An engineer, Ken has spent thousands of pounds on legal fees to secure his paternal role. "As a man I feel marginalised: an unmarried father has no rights - only financial obligations. I'm nothing more than a wallet on legs."

Gilly has since moved to the other end of the country, to discourage him, Ken thinks. He is not beaten and six times a year he does a 600-mile round-trip to see Natasha. The visits, which last an hour and a half, can be an exercise in loss and frustration. "We get on great but it's hard sometimes that I can't pick her up and give her a great big squeeze. But I've never had that hands-on relationship which builds naturally with a baby. There are so many lovely things I can't share with her and that hurts. But I'm just going to keep plodding along. I think the absolute world of her - the love just gets bigger."

JUDE'S daughter, Sita, is 20 months old, conceived within a three-week relationship with Dominic. Jude had been friends with Dominic for the previous five years but since finding out about the pregnancy, Dominic has cut off all contact. They had met when studying to be educational psychologists and Jude was immediately taken with him. "He's not conventionally good-looking but he has a rare mind," says Jude, 29. "He's witty, astute and innovative and his charisma put everyone else in the shade."

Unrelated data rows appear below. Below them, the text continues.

theorem Filed.Inv.file {r : FaultRec} (hs : s.Inv) : (s.file k r).Inv := by
  unfold State.file
  split
  · trivial
  · split
    · trivial
    · trivial
    · next e => exact (hs.ringPut e).ringSpend

theorem Ctx.canonical.condemn {ln : BitVec 32} {r : FaultRec} (hk : k.canonical) : (k.condemn ln r).canonical := hk.modLn

theorem Ctx.canonical.numbered {t : ThreadId} {r : FaultRec} {seq : BitVec 32} (hk : k.canonical) :
    (k.numbered t r seq).canonical :=
  hk.modTh

theorem State.Inv.writeHeld {c : CtxId} {fuel : Nat} (hs : s.Inv) : (s.writeHeld c fuel).Inv := by
  induction fuel generalizing s with
  | zero => exact hs
  | succ fuel ih =>
    unfold State.writeHeld
    split
    · exact hs
    · next k hctx =>
      have hk := hs.ctx hctx
      split
      · exact hs
      · split
        · exact hs
        · exact ih (hs.setCtx (.condemn hk))
        · next hfile => exact ih (.modCtx (.of_written (.file hs) hfile) fun _ hk => .numbered hk)

theorem State.Inv.deliver {x : Thread} {r : FaultRec} (hs : s.Inv) (hk : k.canonical) : (s.deliver k x r).Inv := by
  unfold State.deliver
  extract_lets k1 faultq k2 s1
  have hk1 : k1.canonical := hk
  have hk2 : k2.canonical := .ite hk1 hk1.condemn
  have hs1 : s1.Inv := hs.setCtx hk2
  split
  · exact .ite (hs1.setCtx hk2) (hs1.setCtx hk2.condemn)
  · split
    · exact hs1.setCtx hk2.condemn
    · exact hs1.setCtx hk2
    · next s2 _ hfile => exact (State.Inv.of_written (.file hs1) hfile).modCtx fun _ hk => hk.numbered

theorem execFaultDelivery_inv {c : CtxId} {th : ThreadId} (hs : s.Inv) : (execFaultDelivery c th s).Inv := by
  unfold execFaultDelivery
  split
  · exact hs
  · dsimp only
    split
    · exact hs
    · split
      · exact hs.writeHeld
      · next e =>
        split
        · exact (hs.writeHeld.deliver (hs.writeHeld.ctx e)).ite hs.writeHeld
        · exact hs.writeHeld

theorem State.Inv.capacity {c : CtxId} {cause : BitVec 8} {unit : Nat} {moved : List Nat} (hs : s.Inv) :
    (s.capacity c cause unit moved).Inv := by
  unfold State.capacity
  split
  · exact hs
  · next k hctx =>
    extract_lets k1 s1 s2
    have hk1 : k1.canonical := (hs.ctx hctx : k.canonical)
    have hs1 : s1.Inv := hs.setCtx hk1
    refine .post (.houseEvent (?_ : s2.Inv))
    unfold s2
    split
    · exact hs1
    · split
      · next t hput => exact (hs1.ringPut hput).ringSpend
      · exact hs1

theorem Ctx.canonical.stall {pe slot : Nat} (hk : k.canonical) : (k.stall pe slot).canonical := by
  unfold Ctx.stall
  split
  · exact hk
  · exact hk.raise

theorem sweepCtx_inv {last found : List CtxId} {pe slot : Nat} (hk : k.canonical) : (sweepCtx last found pe slot k).canonical :=
  hk.ite (.ite hk.stall hk)

theorem execStallSweep_inv {pe slot : Nat} (hs : s.Inv) : (execStallSweep pe slot s).Inv :=
  hs.mapCtxs fun _ hk => sweepCtx_inv hk

theorem execPageWalk_inv {c : CtxId} {w : Walk} (hs : s.Inv) : (execPageWalk c w s).Inv := by
  unfold execPageWalk
  split
  · exact hs
  · dsimp only
    split
    · exact hs
    · split
      · exact hs
      · exact (hs.withMem hs.mem.cacheAt.cacheAt).modCtx fun _ hk => hk.foldl fun _ _ hk2 => hk2.charge

/-! ### Context switches and migration (08) -/

theorem Ctx.canonical.squash {t : ThreadId} (hk : k.canonical) : (k.squash t).canonical := by
  unfold Ctx.squash
  split
  · exact hk
  · split
    · exact hk
    · exact hk.dropWaves.modTh

theorem Ctx.canonical.squashAll {ts : List ThreadId} (hk : k.canonical) : (k.squashAll ts).canonical :=
  hk.foldl fun _ _ hk => hk.squash

theorem Ctx.canonical.refeedAll {ts : List ThreadId} (hk : k.canonical) : (k.refeedAll ts).canonical := by
  unfold Ctx.refeedAll
  refine hk.foldl fun _ _ hk => ?_
  split
  · exact hk.refeed.ite hk
  · exact hk

theorem Ctx.canonical.reissue {ts : List ThreadId} (hk : k.canonical) : (k.reissue ts).canonical := hk

theorem Ctx.canonical.gateAll (hk : k.canonical) : k.gateAll.canonical := hk.mapShares fun _ hh => hh

theorem Share.canonical.cancelRunning (hh : h.canonical) : h.cancelRunning.canonical := hh

theorem Ctx.canonical.force (hk : k.canonical) : k.force.canonical :=
  hk.gateAll.squashAll.mapShares fun _ hh => hh.cancelRunning

theorem execPreemptionGate_inv {c : CtxId} (hs : s.Inv) : (execPreemptionGate c s).Inv := by
  unfold execPreemptionGate
  split
  · exact hs
  · next e =>
    have hk := hs.ctx e
    exact hs.ite (hs.setCtx (hk.force.ite hk.gateAll))

theorem execQuiescenceReport_inv {c : CtxId} (hs : s.Inv) : (execQuiescenceReport c s).Inv := by
  unfold execQuiescenceReport
  split
  · exact hs
  · next e =>
    have hk := hs.active e
    exact hs.ite (hs.setCtx hk.squashAll)

theorem execPreemptionForce_inv {c : CtxId} (hs : s.Inv) : (execPreemptionForce c s).Inv :=
  hs.modCtx fun _ hk => hk.ite (hk.force.ite (hk.squashAll.ite hk))

theorem Ctx.canonical.leaveFabric (hk : k.canonical) : k.leaveFabric.canonical := hk.mapShares fun _ hh => hh

theorem Ctx.canonical.setMap {ps : List Nat} (hk : k.canonical) : (k.setMap ps).canonical := hk

theorem State.Inv.repin {c : CtxId} {l : List Pin} (hs : s.Inv) : (s.repin c l).Inv := hs.foldl fun _ _ hs => hs.pinOne

theorem State.Inv.reloadAll {c : CtxId} {mine : Nat → Bool} (hs : s.Inv) : (s.reloadAll c mine).Inv :=
  .modCtx hs fun _ hk => .foldl (.mapShares hk fun _ hh => .ite hh hh) fun _ _ hk => .chargeN hk

theorem execRestore_inv {c : CtxId} {phys : List Nat} (hs : s.Inv) : (execRestore c phys s).Inv := by
  unfold execRestore
  split
  · exact hs
  · next k hctx =>
    extract_lets ps before mapped k1 s1 s2 s3 moved s4
    have hk1 : k1.canonical := (hs.ctx hctx : k.canonical)
    have hloaded : s1.Inv := .reloadAll (.repin (hs.setCtx hk1))
    have hmem : s2.Inv := hloaded.withMem (hloaded.mem.foldl fun _ _ hm => hm.scDiscard)
    have hfed : s3.Inv := hmem.modCtx fun _ hk => hk.reissue.refeedAll.feedHeld.charge
    exact State.Inv.ite hs (.post (.houseEvent (hfed.ite hfed.capacity)))

theorem Ctx.canonical.gateShares {plan : List (Nat × Nat)} {cause : BitVec 8} (hk : k.canonical) :
    (k.gateShares plan cause).canonical :=
  .foldl hk fun _ _ hk => .modShare hk fun _ hh => hh

theorem Ctx.canonical.dropRequests {from_ l : Nat} {cause : BitVec 8} (hk : k.canonical) :
    (k.dropRequests from_ l cause).canonical :=
  hk.mapShares fun _ hh => .ite hh hh

theorem execMigrationGate_inv {c : CtxId} {l : Nat} {cause : BitVec 8} (hs : s.Inv) : (execMigrationGate c l cause s).Inv := by
  unfold execMigrationGate
  refine hs.modCtx fun _ hk => ?_
  split
  · exact hk
  · split
    · exact hk
    · split
      · exact hk.gateShares
      · split
        · exact hk.dropRequests
        · exact hk.gateShares

theorem Ctx.canonical.putOut {p : Placed} (hk : k.canonical) : (k.putOut p).canonical := hk.evictFit.evict.ite hk.evictFit

theorem State.Inv.freeCtxDomains {c : CtxId} {clu : Nat} (hs : s.Inv) : (s.freeCtxDomains c clu).Inv := by
  unfold State.freeCtxDomains
  split
  · exact hs
  · exact hs.ite hs

theorem Mems.canonical.cleanForMove {clu : Nat} (hm : m.canonical) : (m.cleanForMove clu).canonical := hm.scClean

theorem Ctx.canonical.forwardAll {ts : List ThreadId} (hk : k.canonical) : (k.forwardAll ts).canonical := hk

theorem Ctx.canonical.fitPins {ls : List Nat} (hk : k.canonical) : (k.fitPins ls).canonical := hk

theorem Ctx.canonical.settleShares {plan : List (Nat × Nat)} (hk : k.canonical) : (k.settleShares plan).canonical :=
  .foldl hk fun _ _ hk => .charge (.modShare hk fun _ hh => hh)

theorem Ctx.canonical.ungate {plan : List (Nat × Nat)} (hk : k.canonical) : (k.ungate plan).canonical :=
  .feedHeld (.refeedAll (.reissue (hk.foldl fun _ _ hk => hk.modShare fun _ hh => hh)))

theorem Ctx.canonical.retarget {l : Nat} {plan : List (Nat × Nat)} {cause : BitVec 8} (hk : k.canonical) :
    (s.retarget k l plan cause).canonical := by
  unfold State.retarget
  split
  · exact hk.ungate
  · exact hk.gateShares

theorem State.Inv.resettle {c : CtxId} {p : Placed} {must : Bool} {t : State} (hs : s.Inv) (e : s.resettle c p must = some t) :
    t.Inv := by
  unfold State.resettle at e
  split at e
  · cases e
  · split at e
    · cases e
      exact hs.own.modCtx fun _ hk => hk
    · split at e
      · cases e
      · cases e
        exact hs.modCtx fun _ hk => .putOut hk

theorem State.Inv.resettleAll {c : CtxId} {l : List (Placed × Bool)} {t : State} (hs : s.Inv) (e : s.resettleAll c l = some t) :
    t.Inv := by
  induction l generalizing s with
  | nil =>
    cases e
    exact hs
  | cons p l ih =>
    unfold State.resettleAll at e
    split at e
    · cases e
    · next u hu => exact ih (hs.resettle hu) e

theorem State.Inv.lifted {plan : List (Nat × Nat)} (hs : s.Inv) (hk : k.canonical) : (s.lifted k plan).Inv :=
  (hs.withMem (hs.mem.foldl fun _ _ hm => hm.cleanForMove)).setCtx (.forwardAll hk)

theorem State.Inv.landed {plan : List (Nat × Nat)} (hs : s.Inv) : (s.landed k plan).Inv := by
  unfold State.landed
  extract_lets s3
  have hloaded : s3.Inv := .reloadAll (hs.foldl fun _ _ hs => hs.freeCtxDomains)
  exact hloaded.withMem (hloaded.mem.foldl fun _ _ hm => hm.scDiscard)

theorem State.Inv.moved {plan : List (Nat × Nat)} {cause : BitVec 8} (hs : s.Inv) : (s.moved k plan cause).Inv := by
  unfold State.moved
  extract_lets s5 map
  have hsettled : s5.Inv := hs.landed.modCtx fun _ hk => hk.fitPins.settleShares.reissue.refeedAll.feedHeld
  exact hsettled.ite hsettled.capacity

/-- A move of shares, stage by stage: lifted off their clusters, resettled, landed and gone on. -/
theorem State.Inv.moveShares {plan : List (Nat × Nat)} {cause : BitVec 8} {t : State} (hs : s.Inv) (hk : k.canonical)
    (e : s.moveShares k plan cause = some t) : t.Inv := by
  obtain ⟨order, s2, hs2, rfl⟩ := moveShares_some e
  exact ((hs.lifted hk).resettleAll hs2).moved

theorem execMigrationMove_inv {c : CtxId} {l : Nat} (hs : s.Inv) : (execMigrationMove c l s).Inv := by
  unfold execMigrationMove
  split
  · exact hs
  · next k hctx =>
    have hk := hs.ctx hctx
    split
    · exact hs
    · exact State.Inv.ite hs (.ite (hs.setCtx hk.retarget)
        (.ite hs (.ite (hs.setCtx hk) (.ite hs (hs.getD fun _ => hs.moveShares hk)))))

theorem execSwitchOutResident_inv {c : CtxId} (hs : s.Inv) : (execSwitchOutResident c s).Inv := hs.modCtx fun _ hk => .ite hk hk

theorem execSwitchInResident_inv {c : CtxId} (hs : s.Inv) : (execSwitchInResident c s).Inv :=
  hs.modCtx fun _ hk => .ite (.feedHeld hk) hk

theorem State.Inv.giveFree {die fuel : Nat} (hs : s.Inv) : (s.giveFree die fuel).Inv := by
  induction fuel generalizing s with
  | zero => exact hs
  | succ fuel ih =>
    unfold State.giveFree
    split
    · exact hs
    · split
      · exact hs
      · exact ih hs

theorem Ctx.canonical.loseDomain {d : Nat} (hk : k.canonical) : (k.loseDomain d).canonical :=
  hk.mapShares fun _ hh => .ite hh hh

theorem State.Inv.takeDomain {d : Nat} {c : Option CtxId} (hs : s.Inv) (hk : k.canonical) : (s.takeDomain k d c).Inv :=
  (hs.setCtx (hk.foldl fun _ _ hk => hk.evictFit)).ite (hs.setCtx ((hk.foldl fun _ _ hk => hk.evictFit).loseDomain))

theorem leastBy_mem {α : Type} {key : α → Nat} {l : List α} {a : α} (e : leastBy key l = some a) : a ∈ l := by
  induction l generalizing a with
  | nil => cases e
  | cons x l ih =>
    unfold leastBy at e
    split at e
    · cases e
      exact List.mem_cons_self
    · next y hy =>
      split at e
      · cases e
        exact List.mem_cons_of_mem _ (ih hy)
      · cases e
        exact List.mem_cons_self

/-- The context from which a domain may be reclaimed is one of the state's own. -/
theorem State.Inv.reclaimable {die d : Nat} {w : Want} (hs : s.Inv) (e : s.reclaimable die w = some (k, d)) : k.canonical := by
  unfold State.reclaimable at e
  split at e
  · cases e
  · obtain ⟨j, hj, hmem⟩ := List.mem_flatMap.1 (leastBy_mem e)
    obtain ⟨_, -, hpair⟩ := List.mem_map.1 hmem
    cases hpair
    exact hs.of_mem_ctxs (List.mem_filter.1 hj).1
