-- ==== Sys2Proof/Decode.lean ====
section
/-! DEFINITION. The command a word of the table's bits spells. spec/opcode_table.json gives no row any bits, so no word spells a
command: commands come with their operands in the queue. -/

namespace Sys2Proof

/-- No row of the table has bits, so every word is refused. -/
def decodeTableWord (_nbits _w : Nat) : Option Instr := none

end Sys2Proof
end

Jude became friendly with him and his partner Rachel, who both supported her during her marriage split-up. Rachel was a manic-depressive and Jude's goodwill was often pressed into service either financially or to help look after their three young sons. "I was spending as much time with the boys as Rachel and that's when the desire to have Dominic's child began to surface. His children are so unconventional, comical, and loveable that I longed for one like them. At nights I would have a recurring dream of having his baby."

The relationship remained resolutely platonic and all thoughts of having his child began to recede. For a while Jude lost contact then she heard from a distraught Dominic. Rachel had left and once again Jude's help was needed. "I felt very centred, living in the same house with him," explains Jude. "I wasn't bothered by any of those old, dormant feelings. Then one night, out of the blue, Dominic said he wanted to have sex with me. Here we both were, our respective spouses out of the picture; at last - I couldn't believe my luck!

"Over the next three weeks I concentrated everything on conceiving. I prayed, focused my will and slept with him at every opportunity. Every fibre of my being was shouting 'Give me your sperm!' and after making love, I'd lie there, holding everything in. I knew exactly when I'd conceived, like a tiny spark of light exploding in my abdomen. Being pregnant by him was something my body had wanted for so long. I wanted his genes, his agility of mind, his talent. I knew we would make a fantastic kid - and we did."

Jude had told Dominic that she had not used contraception. At first his response was "it's your body" but when reality dawned, he was not so philosophical. "I saw a side to him I'd never seen, that he couldn't cope, it was too incestuous. I was furious when he blanked me and I still miss his sons terribly. But my joy about the pregnancy didn't diminish. I was ecstatic, I'd fulfiled the dream. All that mattered was my baby, this sacred, precious gift which he had unwittingly given me."

Now she is relieved to be alone. "If I'd been with him, I'd never have been able to create such a rich and harmonious environment. This way I've got no distractions, I can really give myself to my relationship with Sita. I feel so blessed to be her mother, she's a constantly evolving little miracle."